**WHAT IS REQUIRED**
Could you return, exactly as written, only the lines from the one holding "let b := s.statusBytes.map BitVec.toNat" through the final line of the records below?
▬▬▬
-- ==== Sys2Proof/Machine/Mgmt.lean ====
section
/-! DEFINITION. Machine/Mgmt.lean: the receiving side of the management protocol (R425 to R430): sessions, acceptance of messages,
acknowledgements, retransmission and the journal; and the STATUS payload (R429). -/

namespace Sys2Proof.Machine

/-! ### The journal (R347, R430) -/

/-- The last 65,536 records; the oldest number held. -/
def State.journalFirst (s : State) : Nat := match s.ev.journal with
  | [] => 0
  | p :: _ => p.1
def State.journalLast (s : State) : Nat := if s.ev.journal.isEmpty then 0 else s.rd F.ERR_EVENT_SEQ_seq

/-- Send records in EVENT messages of at most 64; the first carries the gap flag where it is set. -/
def State.sendEvents (id : Nat) : Nat → State → List (List Nat) → Bool → State
  | 0, s, _, _ => s
  | n + 1, s, rs, gap =>
    if rs.isEmpty then s
    else sendEvents id n (s.mgmtTo id 0x05 (bit gap :: (rs.take 64).flatten)) (rs.drop 64) false

/-- Send the records from a number on, at most `count`, to a session: from the oldest held where that one is gone. -/
def State.sendFrom (s : State) (id first count : Nat) : State :=
  let rs := ((s.ev.journal.filter (fun p => from32 p.1 first)).map Prod.snd).take count
  State.sendEvents id (rs.length / 64 + 1) s rs (newer32 s.journalFirst first && !s.ev.journal.isEmpty)

/-! ### Keys and sessions (R421, R426) -/

/-- Live settings of a flash: the newest record of each key (R420). -/
def newest (rs : List Setting) (k : Nat) : Option Setting :=
  rs.foldl (fun b r => if r.key ≠ k then b else match b with
    | none => some r
    | some x => if newer32 r.seqNo x.seqNo || r.seqNo == x.seqNo then some r else some x) none

/-- A key's value: the valid record with the newest sequence number on either flash decides (R420). -/
def State.setting (s : State) (k : Nat) : Option (List Byte) :=
  match newest (s.boot.flashA.records ++ s.boot.flashB.records) k with
  | some r => if r.gone then none else some r.data
  | none => none

/-- Peer keys: role in byte 0, key ID in bytes 1 to 4, the ML-DSA-65 public key after them (log entry 38). -/
def State.peerKeys (s : State) : List (List Byte) := ((List.range 16).map (· + 1)).filterMap s.setting
def keyRole (b : List Byte) : Nat := field b 0 1
def keyId (b : List Byte) : Nat := field b 1 4

/-- The session idle longest. -/
def oldestSession (l : List Session) : Option Session :=
  l.foldl (fun b x => match b with
    | none => some x
    | some y => if x.heardAt < y.heardAt then some x else some y) none

/-- SESSION_ACCEPT: session, ciphertext, nonce, serial, first journal number, signature (R426). -/
def State.acceptSession (s : State) (m : SessionInit) (role : Nat) : State :=
  let s := if 8 ≤ s.mgmt.sessions.length then (match oldestSession s.mgmt.sessions with
    | some x => s.endSession x.id
    | none => s) else s
  let id := s.mgmt.nextId
  let x : Session := { id := id, role := role, keyId := m.keyId, heardAt := s.tick, sentAt := s.tick, processed := m.lastEvent }
  let l := s.mgmt.sessions ++ [x]
  let s := ({ s with mgmt := { s.mgmt with sessions := l, nextId := id + 1 } }).wr F.STW_STATUS_sessions l.length
  let r := s.draw
  let body := leBytes 4 id ++ Config.kem m.kemKey r.1 ++ leBytes 32 r.1 ++ leBytes 8 (s.rd F.MOD_SERIAL_serial) ++ leBytes 4 s.journalFirst
  let s := r.2.send (.mgmt 0x02 ((body ++ Config.sign (m.signed ++ body)).map BitVec.toNat))
  let s := if role = 0 then s.hearFm else s
  s.sendFrom id ((m.lastEvent + 1) % 2 ^ 32) 65536

/-- SESSION_INIT (R426): accepted where its signature verifies under a peer key of the settings store. -/
def execSessionInit (m : SessionInit) (s : State) : Host.Outcome State Fault Refusal :=
  if !s.powered then .next s
  else match s.peerKeys.find? (fun k => keyId k == m.keyId && decide (keyRole k < 3)) with
    | none => .next s
    | some k => .next (if Config.verifies (k.drop 5) m.signed m.sig then
        (s.addAt F.STW_MGMT_rx (m.port % 2) 1).acceptSession m (keyRole k) else s)

/-! ### Messages in a session (R427) -/

/-- The number is newer than the highest accepted, or among the 1,024 below it and not accepted yet. -/
def Session.accepts (x : Session) (q : Nat) : Bool :=
  decide (0 < q) && (decide (x.high < q) || (decide (x.high ≤ q + 1024) && decide (x.cum < q) && !x.above.contains q))

/-- Advance over the numbers accepted above the first gap, at most `n`. -/
def Session.advance : Nat → Session → Session
  | 0, x => x
  | n + 1, x => if x.above.contains (x.cum + 1) then Session.advance n { x with cum := x.cum + 1, above := x.above.erase (x.cum + 1) } else x

/-- Take a message's number and its acknowledgement of the module's messages. -/
def Session.took (x : Session) (m : Mgmt) (tick : Nat) : Session :=
  let y := Session.advance (x.above.length + 1) { x with above := x.above ++ [m.seq], high := max x.high m.seq, heardAt := tick }
  { y with unacked := y.unacked.filter (fun o => decide (m.ack < o.seqNo)) }

/-- REPLY: the request's number and a status. -/
def State.replyTo (s : State) (x : Session) (m : Mgmt) (status : Nat) : State := s.mgmtTo x.id 0x13 [m.seq, status]

/-- A message reaches the steward: unknown sessions meet NO_SESSION, failed tags and repeated numbers are dropped, a role that may not
ask is answered DENIED (R426 to R428); `h` is what the message does. -/
def State.onMgmt (s : State) (m : Mgmt) (roles : List Nat) (ackOnly : Bool) (h : Session → State → State) : State :=
  if !s.powered then s
  else match s.session? m.session with
    | none => s.send (.mgmt 0x14 [m.session])
    | some x =>
      let p := m.port % 2
      if !m.tagOk then s.addSatAt F.STW_MGMT_tag_fail p 1
      else if !x.accepts m.seq then s
      else if 2 ^ 31 ≤ m.seq + 1 then s.endSession x.id
      else
        let y := x.took m s.tick
        let y := if ackOnly then y else { y with owes := true }
        let s := ((s.setSession y).addAt F.STW_MGMT_rx p 1).mgmtDrain x.id
        let s := if x.role = 0 then s.hearFm else s
        if roles.contains x.role then h y s else s.replyTo y m 7

/-- Every role. -/
def anyRole : List Nat := [0, 1, 2]

/-- MGMT_ACK (R427, R430): the last event processed; events after it that are not on their way are sent again. -/
def execMgmtAck (m : Mgmt) (last : Nat) (s : State) : Host.Outcome State Fault Refusal :=
  .next (s.onMgmt m anyRole true (fun x s =>
    match s.session? x.id with
    | none => s
    | some y =>
      let s := s.setSession { y with processed := last }
      if y.unacked.any (fun o => o.kind == 5) || y.waiting.any (fun w => w.1 == 5) || !newer32 s.journalLast last then s
      else s.sendFrom x.id ((last + 1) % 2 ^ 32) 65536))

/-- MGMT_ACK_TIMER (R427): 50 ms with nothing to send while a message waits for its acknowledgement. -/
def execMgmtAckTimer (session : Nat) (s : State) : Host.Outcome State Fault Refusal :=
  match s.session? session with
  | none => .next s
  | some x =>
    if s.powered && x.owes && decide (x.sentAt + msTicks 50 ≤ s.tick) then
      let m : OutMsg := { seqNo := x.tx + 1, ack := x.cum, kind := 0x03, body := [], sentAt := s.tick }
      .next ((s.setSession { x with tx := x.tx + 1, sentAt := s.tick, owes := false }).mgmtEmit session m)
    else .next s

/-- MGMT_RETRANSMIT (R427): unacknowledged for 200 ms, sent again byte for byte on both ports. -/
def execMgmtRetransmit (session seq : Nat) (s : State) : Host.Outcome State Fault Refusal :=
  match s.session? session with
  | none => .next s
  | some x => match x.unacked.find? (fun o => o.seqNo == seq) with
    | none => .next s
    | some o =>
      if s.powered && s.past (o.sentAt + msTicks 200 - 1) then
        let un := x.unacked.map (fun u => if u.seqNo = seq then { u with sentAt := s.tick } else u)
        .next ((s.setSession { x with unacked := un }).mgmtEmit session o)
      else .next s

/-- SESSION_TIMEOUT (R426): 30 s with no message from its peer. -/
def execSessionTimeout (session : Nat) (s : State) : Host.Outcome State Fault Refusal :=
  match s.session? session with
  | none => .next s
  | some x => .next (if s.powered && s.past (x.heardAt + sTicks 30 - 1) then s.endSession session else s)

/-- JOURNAL_READ (R428, R430): count 1 to 65,536. -/
def execJournalRead (m : Mgmt) (first count : Nat) (s : State) : Host.Outcome State Fault Refusal :=
  .next (s.onMgmt m anyRole false (fun x s =>
    if count = 0 ∨ 65536 < count then s.replyTo x m 6
    else
      let stop := (first + count) % 2 ^ 32
      let n := (s.ev.journal.filter (fun p => from32 p.1 first && newer32 stop p.1)).length
      if n = 0 then s.replyTo x m 0 else s.sendFrom x.id first n))

/-! ### STATUS (R429) -/

/-- The hottest reading, signed, in 0.01 °C (PWR_TEMP of PWR_THERM_STATUS.hottest). -/
def State.hottest (s : State) : Nat := s.rdAt F.PWR_TEMP_max_temp (s.rd F.PWR_THERM_STATUS_hottest)

/-- The 64 bytes of a STATUS message. -/
def State.statusBytes (s : State) : List Byte :=
  let flags := s.rd F.PWR_SUPPLY_main_lost + 2 * bit s.boot.os + 4 * bit (!s.job.losses.isEmpty) + 8 * s.rd F.PWR_THERM_STATUS_throttling +
    16 * s.rd F.STW_SETTINGS_degraded
  leBytes 1 s.mode.code ++ leBytes 1 s.step.code ++ leBytes 1 flags ++ leBytes 1 (s.rd F.MOD_ID_power_class) ++
  leBytes 4 s.jobId ++ leBytes 8 s.instar ++ leBytes 2 s.rank ++ leBytes 2 s.self ++ leBytes 4 s.epoch ++
  leBytes 8 (s.rd F.PWR_ENERGY_STAMP_count) ++ leBytes 8 (s.rd F.PWR_ENERGY_STAMP_INSTAR_count) ++
  leBytes 4 (s.rd F.ERR_EVENT_SEQ_seq) ++ leBytes 4 (s.rd F.ERR_FM_fm_seq) ++ leBytes 2 (s.rd F.PWR_INPUT_avg_w) ++
  leBytes 2 s.hottest ++ leBytes 8 s.tick ++ leBytes 4 0

/-- STATUS_TIMER (R356, R429): every 1 s to every session and to both fault-manager addresses. -/
def execStatusTimer (s : State) : Host.Outcome State Fault Refusal :=
  if s.powered && decide (s.ev.statusAt + sTicks 1 ≤ s.tick) then
    let b := s.statusBytes.map BitVec.toNat
    let s := { s with ev := { s.ev with statusAt := s.tick } }
    .next ((s.mgmtAll anyRole 0x04 b).send (.mgmt 0x04 b))
  else .next s

end Sys2Proof.Machine
end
▬▬▬
**YOUR RESPONSE**
    let b := s.statusBytes.map BitVec.toNat
    let s := { s with ev := { s.ev with statusAt := s.tick } }
    .next ((s.mgmtAll anyRole 0x04 b).send (.mgmt 0x04 b))
  else .next s

end Sys2Proof.Machine
end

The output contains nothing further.